== Material for the task
/-! ## Accesses of a control core -/

/-- The bytes that an access touches: a space and a range. -/
def Access.span (a : Access) : Nat × Nat × Nat :=
  let n := match a.kind with
    | .load _ n _ => n
    | .store bs => bs.length
    | .amo _ _ n _ _ => n
    | .poll n => n
    | .inbox _ n => n
  match a.place with
  | .global _ pa _ => (0, pa, n)
  | .peer _ e o => (4, e * 2 ^ 36 + o, n)
  | .cluster o => (1, o, n)
  | .tile o => (2, o, n)
  | .spill o => (3, o, n)
/-- The bytes from a mapped place on. -/
def Mapped.span (m : Mapped) (n : Nat) : Nat × Nat × Nat := if m.medium = .peer then (4, m.pa % 2 ^ 44, n) else (0, m.pa, n)
/-- Whether two spans have a common byte. -/
def spansMeet (x y : Nat × Nat × Nat) : Bool := x.1 == y.1 && decide (x.2.1 < y.2.1 + y.2.2) && decide (y.2.1 < x.2.1 + x.2.2)
/-- Whether two accesses touch a common byte (R142). -/
def Access.overlaps (a b : Access) : Bool := spansMeet a.span b.span
/-- Whether an access writes. -/
def AccessKind.writes : AccessKind → Bool
  | .store _ => true
  | .amo .. => true
  | _ => false
/-- Whether an access may perform: no earlier one of its class, and none that touches its bytes, is still out (R142, R143). DEDUCED: log 65. -/
def Core.mayPerform (c : Core) (a : Access) : Bool :=
  (c.accesses.takeWhile fun x => x.id != a.id).all fun x => x.cls != a.cls && !x.overlaps a
/-- Read the bytes of a place for a core; a stale tag reads zeros (R68). -/
def State.readPlace (s : State) (core : Nat) (gen : BitVec 24) (pl : Place) (n : Nat) : List Byte :=
  match pl with
  | .tile o => bytesZ (s.core core).tile o n
  | .spill o => bytesZ (s.core core).spill o n
  | .cluster o => if gen = s.gen (s.worldOf core) then bytesZ s.store (clusterOf core * 2 ^ 23 + o) n else List.replicate n 0
  | .global _ pa durable =>
    if gen = s.gen (s.worldOf core) then s.readBytes (s.keyFor (s.worldOf core) durable) pa n else List.replicate n 0
  | .peer .. => List.replicate n 0
/-- Write the bytes of a place for a core; a stale tag is dropped (R68). -/
def State.writePlace (s : State) (core cls : Nat) (gen : BitVec 24) (pl : Place) (bs : List Byte) : State :=
  match pl with
  | .tile o => s.onCore core fun c => { c with tile := writeAllZ c.tile (cellsAt o bs) }
  | .spill o => s.onCore core fun c => { c with spill := writeAllZ c.spill (cellsAt o bs) }
  | .cluster o =>
    if gen = s.gen (s.worldOf core) then { s with store := writeAllZ s.store (cellsAt (clusterOf core * 2 ^ 23 + o) bs) } else s
  | .global va pa durable =>
    if gen = s.gen (s.worldOf core) then
      (s.store_ (s.worldOf core) durable
        { va := va, pa := pa, core := some core, engine := false, cls := cls, issued := 0, image := false } (cellsAt pa bs)).noteOwn core (s.rtick core) (cellsAt pa bs)
    else s
  | .peer .. => s
/-- A loaded value (R270). -/
def loadValue (n : Nat) (sx : Bool) (bs : List Byte) : Word := extractField (BitVec.ofNat 64 (leNat bs)) 0 (8 * n) sx
/-- Take an access off the list of its core. -/
def State.dropAccess (s : State) (core id : Nat) : State :=
  s.onCore core fun c => { c with accesses := c.accesses.filter fun a => a.id != id }
/-- Mark the phase of every core of a core's rope as not replayable (R233): not the one that an error cancels, once its commit point has passed (R235). -/
def State.unreplayable (s : State) (core : Nat) : State :=
  match s.ropeOf core with
  | some r => if r.cancel.any (·.passed) then s else r.cores.foldl (fun s c => s.onCore c fun x => { x with replayable := false }) s
  | none => s
/-- What an access asks of another package (R134). -/
def AccessKind.peerKind : AccessKind → PeerKind
  | .load _ n _ => .read n
  | .poll n => .read n
  | .inbox _ n => .read n
  | .store bs => .write bs 0xFF
  | .amo op _ n b d => .amo op (n == 8) b d
/-- The units of HBM that an access moves (R13). -/
def State.accessUnits (s : State) (a : Access) : List Nat :=
  match a.place with
  | .global _ pa _ => s.unitsIn pa a.span.2.2
  | _ => []
/-- Whether an access can be served now (R13, R14): the slot in force has a unit left for its rope, or it moves none. -/
def State.servable (s : State) (core : Nat) (a : Access) : Bool :=
  a.bad || (s.moveSome (fun _ => s.requester core) (s.accessUnits a)).2.isEmpty
/-- The units of an access move. -/
def State.serveAccess (s : State) (core : Nat) (a : Access) : State := (s.moveSome (fun _ => s.requester core) (s.accessUnits a)).1
/-- An access of a control core that met an uncorrected error in global memory performs nowhere and is fault 0x0E (R228, R229), at the next
instruction boundary. DEDUCED: log 49. -/
def State.badAccess (s : State) (core : Nat) (a : Access) : State :=
  let va := match a.place with | .global va .. => va | .peer va .. => va | .cluster o => o | .tile o => o | .spill o => o
  (s.dropAccess core a.id).onCore core fun c =>
    { c with pending := c.pending ++ [{ code := 0x0E, sub := 0, value := BitVec.ofNat 64 va, source := 0, slot := 0, upc := 0,
                                        tick := s.rtick core, nested := c.handler, tpc := some a.pc }] }
/-- Perform one access of a core at its target (R140), or send it to another package. DEDUCED: log 65. -/
def State.performAccess (s0 : State) (core : Nat) (a : Access) : State :=
  if a.bad then s0.badAccess core a
  else
  let s := s0.serveAccess core a
  match a.place with
  | .peer va e o =>
    if a.sent.isSome then s
    else
      let s1 := s.onCore core fun c =>
        { c with accesses := c.accesses.map fun x => if x.id = a.id then { x with sent := some s.serial } else x }
      s1.send core a.cls 0 e o a.kind.peerKind none a.kind.dest none va
  | pl =>
    let s1 := s.dropAccess core a.id
    match a.kind with
    | .load d n sx => s1.onCore core fun c => c.setReg d (loadValue n sx (s.readPlace core a.gen pl n))
    | .store bs => s1.writePlace core a.cls a.gen pl bs
    | .amo op d n b dv =>
      let old := leNat (s.readPlace core a.gen pl n)
      let s2 := match amoNew op n old (b.toNat % 2 ^ (8 * n)) (dv.toNat % 2 ^ (8 * n)) with
        | some v => s1.writePlace core a.cls a.gen pl (leBytes n v)
        | none => s1
      (s2.onCore core fun c => c.setReg d (amoResult op n old)).unreplayable core
    | .poll n =>
      s1.onCore core fun c =>
        { c with wfe := c.wfe.map fun w =>
            { w with reading := false, value := some (BitVec.ofNat 64 (leNat (s.readPlace core a.gen pl n))), back := s.gtc } }
    | .inbox va n => s1.onCore core fun c => { c with inbox := insert c.inbox va (s.readPlace core a.gen pl n) }
/-- Accesses of a control core perform in their order, and those for another package leave, until none may (R142, R143). -/
def State.finishFrom (s : State) (core : Nat) : Nat → State
  | 0 => s
  | fuel + 1 =>
    match (s.core core).accesses.find? fun a => a.sent.isNone && (s.core core).mayPerform a && s.servable core a with
    | some a => (s.performAccess core a).finishFrom core fuel
    | none => s
/-- Accesses of a control core that have left it are dealt with (R214): one that an earlier access of its class still holds back, since another
package has not answered, stays (R143), and so does one that waits for a slot (R13). DEDUCED: log 67. -/
def State.finishAccesses (s : State) (core : Nat) : State := s.finishFrom core (s.core core).accesses.length
/-- What has left some cores is dealt with, as far as it can be (R214): twice, since a signal of one core may wait for writes of another (R150). -/
def State.settleCores (s : State) (cores : List Nat) : State :=
  let pass (s : State) : State := cores.foldl (fun s c => (s.finishAccesses c).flushWrites c) s
  pass (pass s)
/-- Whether something that left some cores has still to be dealt with (R214): accesses of control cores, writes of engines, and what other packages have
not answered. -/
def State.stillOut (s : State) (cores : List Nat) : Bool :=
  cores.any (fun c => !(s.core c).accesses.isEmpty || (s.core c).flights.any (s.leaving c)) || s.outgoing.any fun o => cores.contains o.core
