-- ==== Sys2Proof/Machine/Perform.lean ====
section
/-! DEFINITION. One rope tick of the engines, part by part: steps (R111), performing (R140, R141, R144), issue (R88, R90, R353,
R380), tokens (R91), port conflicts and gathers (R122, R125). -/
namespace Sys2Proof.Machine

/-! ## Performing -/

/-- Whether the durable writes that an `s.pbar` covers are all accepted (R160). -/
def DurableWrite.before (d : DurableWrite) (core : Nat) (j : Job) : Bool :=
  d.core == some core && d.engine && d.cls == classOf j.entry.ins && decide (d.issued < j.t) && !d.image
/-- Whether an `s.pbar` waits at its perform tick: covered writes are not accepted, and none has failed (R160, R161). DESIGN CHOICE: log 63. -/
def State.barrierOpen (s : State) (core : Nat) (j : Job) : Bool :=
  let ds := s.durable.filter fun d => d.before core j && !d.accepted
  !ds.isEmpty && !ds.any (·.failed)
/-- The end of an `s.pbar` (R160, R161, R164): one that fails ends again when it resumes. -/
def State.endBarrier (s : State) (core : Nat) (f : Flight) (tick : Nat) : State :=
  let mine (d : DurableWrite) : Bool := d.before core f.job && !d.accepted
  match lowestFailed (s.durable.filter mine) with
  | some va => (((s.lapse mine).suspendAt .write core f.job f.upc .none 0x31 0 (BitVec.ofNat 64 va) tick).keep core f)
  | none => s.cover fun d => d.before core f.job && !d.lapsed
/-- Batt units of the tile that the carder decodes: first, and the one after the last, by the length that its header gave at the issue; the header
stands in the first (R190, R196). DEDUCED: log 33. -/
def Core.decodeUnits (c : Core) : Nat × Nat := (c.carder.unit, c.carder.unit + max 1 (min 34 ((c.carder.total + 255) / 256)))
/-- Whether a decode is in progress at a tick (R188, R196). -/
def Core.decoding (c : Core) (tick : Nat) : Bool := c.carder.busy && decide (c.carder.issued < tick) && decide (tick ≤ c.carder.issued + 263)
/-- A batt unit of `l.getw` performs (R196, R340). -/
def State.writeBatt (s : State) (core : Nat) (f : Flight) (tick unit : Nat) (bytes : List Byte) : State :=
  let c := s.core core
  if c.decoding tick ∧ c.decodeUnits.1 ≤ unit ∧ unit < c.decodeUnits.2 then
    (s.suspendAt .write core f.job f.upc .none 0x15 0 (BitVec.ofNat 64 unit) tick).keep core f
  else s.setCore core { c with batt := writeAllZ c.batt (cellsAt (256 * unit) bytes) }
/-- A codebook slot is written (R188). -/
def State.writeCodebook (s : State) (core : Nat) (f : Flight) (tick slot : Nat) (bytes : List Byte) : State :=
  let c := s.core core
  if c.decoding tick ∧ c.carder.slot = slot then
    (s.suspendAt .write core f.job f.upc .none 0x19 0 (BitVec.ofNat 64 slot) tick).keep core f
  else
    let freq := (List.range 256).map fun i => leNat ((bytes.drop (2 * i)).take 2)
    s.setCore core { c with codebooks := alter c.codebooks slot fun _ => { loaded := true, freq := freq, sum := freq.sum } }
/-- The end of `m.kat` (R236): a pass, or fault 0x28 with an error record, and the core is fenced. DEDUCED: log 32. -/
def State.endKat (s : State) (core : Nat) (j : Job) (tick : Nat) (found carried : BitVec 32) : State :=
  if found = carried then s.onCore core fun c => { c with katc := c.katc + 1 }.atBase j fun x => { x with katc := x.katc + 1 }
  else
    (((s.logError 6 5 core (s.worldOf core) 0 tick).onCore core fun c => { c with fenced := true }).suspend core j 0 .none 0x28 0
      (BitVec.ofNat 64 (found.toNat + carried.toNat * 2 ^ 32)) tick)
/-- One write performs on its tick (R140); `old` is the core as the tick before left it (R323). -/
def State.perform (s : State) (core tick : Nat) (old : Core) (f : Flight) : State :=
  match f.effect with
  | .tile bs => s.onCore core fun c =>
      { (if f.job.q = 0 then c.portWords 4 (bs.map (·.1)) else c.port 1 (bs.map (·.1))) with tile := writeAllZ c.tile bs }
  | .vrf lanes => s.onCore core fun c =>
      { (c.touch ((lanes.map fun l => l.1 / 64).eraseDups)).noteWrite f.job (lanes.map (·.1)) with vrf := writeAllZ c.vrf lanes }
  | .pred p mask bits => s.onCore core fun c => (c.setPred p mask bits).noteWrite f.job (predBits p mask)
  | .vflags st => s.onCore core fun c => c.mergeV f.job st
  | .mrf lanes bank st => s.onCore core fun c =>
      { (c.mergeBank f.job bank st).noteWrite f.job (lanes.map (16384 + ·.1)) with mrf := writeAllZ c.mrf lanes }
  | .mrfClear _ => s
  | .plane es => s.onCore core fun c => c.setPlane (!c.active) es
  | .scales bs => s.onCore core fun c => c.setScales (!c.active) bs
  | .macCol row col bank sums float fresh south north sub => s.macEntry old core f.job tick f.waited row col bank sums float fresh south north sub
  | .batt unit bytes => s.writeBatt core f tick unit bytes
  | .codebook slot bytes => s.writeCodebook core f tick slot bytes
  | .cluster addr _ =>
    (s.onCore core fun c => { c with ports := c.ports ++ [(5, clusterBank core addr)] }).performOut core f.job (f.job.t + f.upc) f.effect
  | .global .. | .reduce .. | .signal .. => s.performOut core f.job (f.job.t + f.upc) f.effect
  | .kat found carried => s.endKat core f.job tick found carried
  | .barrier => s.endBarrier core f tick
  | .macRow .. | .tap .. | .step .. | .index _ | .walk => s
/-- Whether a flight is a step of the carder, which reads before the writes of its tick perform (R198). -/
def Flight.isCarder (f : Flight) : Bool :=
  match f.effect, f.job.entry.ins with
  | .step .., .mWld _ => true
  | _, _ => false
/-- Order of performing within one tick (R117, R141, R314): tile memory last, by engine; everything else by issue. DEDUCED: log 31. -/
def Flight.before (a b : Flight) : Bool :=
  match a.effect, b.effect with
  | .tile _, .tile _ => decide (a.job.q < b.job.q) || (a.job.q == b.job.q && decide (a.job.seq ≤ b.job.seq))
  | .tile _, _ => false
  | _, .tile _ => true
  | _, _ => decide (a.job.t < b.job.t) || (a.job.t == b.job.t && decide (a.job.seq ≤ b.job.seq))
/-- Flights of a core due at a tick that a test picks. -/
def Core.due (c : Core) (tick : Nat) (p : Flight → Bool) : List Flight := c.flights.filter fun f => f.tick == tick && p f && !c.parked f
/-- A late access in a timed phase of a strict rope (R90): fault 0x10, subcode 1. DESIGN CHOICE: log 23. -/
def State.lateFault (s : State) (core tick : Nat) (f : Flight) : State :=
  if (s.core core).parked f then s
  else s.suspendAt .write core f.job f.upc .none 0x10 1 (BitVec.ofNat 64 f.job.t) tick
/-- An access that met an uncorrected error in global memory (R228, R229): fault 0x0E, and it performs nowhere. -/
def State.badFault (s : State) (core tick : Nat) (f : Flight) : State :=
  if (s.core core).parked f then s else s.suspendAt .write core f.job f.upc .none 0x0E 0 (s.badAt f) tick
/-- What a flight finds on the link that it taps (R324, R380): nothing to wait for where it taps none. -/
def State.linkOf (s : State) (core tick : Nat) (f : Flight) : Tapped Unit :=
  match f.effect with
  | .tap row k .. => (match s.tapWest core f.job tick f.waited k (f.job.half row) with | .value _ n => .value () n | .wait => .wait)
  | .macCol row col _ _ _ _ _ true _ => (match s.tapNorth core f.job (tick - 1) f.waited col (f.job.half row) with | .value _ n => .value () n | .wait => .wait)
  | _ => .value () 0
/-- What keeps a flight that is due from being performed: nothing; an error that it met; data that is late in a timed phase of a strict rope (R90,
R380); or a wait of one tick, of a signal for what it releases (R150), or of a tap for its link (R380, log 76). -/
inductive Snag where
  | none | bad | late | signal | link
deriving DecidableEq, Repr
/-- The snag of a flight that is due. DEDUCED: log 76. -/
def State.snag (s : State) (core tick : Nat) (f : Flight) : Snag :=
  let link := s.linkOf core tick f
  if f.bad then .bad
  else if f.late then .late
  else if s.strict core && f.job.timed && link != .value () 0 then .late
  else if link == .wait then .link
  else if s.unreleased core f then .signal
  else .none
/-- A flight that may not be performed now faults, or comes again on the next tick. -/
def State.snagged (s : State) (core tick : Nat) (f : Flight) : Snag → State
  | .none => s
  | .bad => s.badFault core tick f
  | .late => s.lateFault core tick f
  | .signal => s.onFlight core f.id fun x => { x with tick := tick + 1 }
  | .link => (s.hold core .late tick (some 1) true).onFlight core f.id fun x => { x with tick := tick + 1, waited := x.waited + 1 }
/-- Every write of a core that is due performs (R140, R141); sticky clears of `m.clr` come last (R326). DEDUCED: log 31. -/
def State.performDue (s : State) (core tick : Nat) : State :=
  let all := (s.core core).due tick fun f => !f.effect.isStep && f.effect != .walk
  let now := (all.filter fun f => s.snag core tick f == .none).mergeSort Flight.before
  let old := s.core core
  let s1 := s.onCore core fun c => { c with flights := c.flights.filter fun f => !now.any fun g => g.id == f.id }
  let s2 := now.foldl (fun t f => t.perform core tick old f) s1
  let s3 := all.foldl (fun t f => t.snagged core tick f (s.snag core tick f)) s2
  now.foldl (fun s f => match f.effect with
    | .mrfClear b => s.onCore core fun c =>
        { c with mstatus := alter c.mstatus b fun _ => .none }.atBase f.job fun x => { x with mstatus := alter x.mstatus b fun _ => .none }
    | _ => s) s3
====
Could you repeat exactly the lines above from the line with "What keeps a" up to and including the line with "inductive Snag where", and only those?

/-- What keeps a flight that is due from being performed: nothing; an error that it met; data that is late in a timed phase of a strict rope (R90,
R380); or a wait of one tick, of a signal for what it releases (R150), or of a tap for its link (R380, log 76). -/
inductive Snag where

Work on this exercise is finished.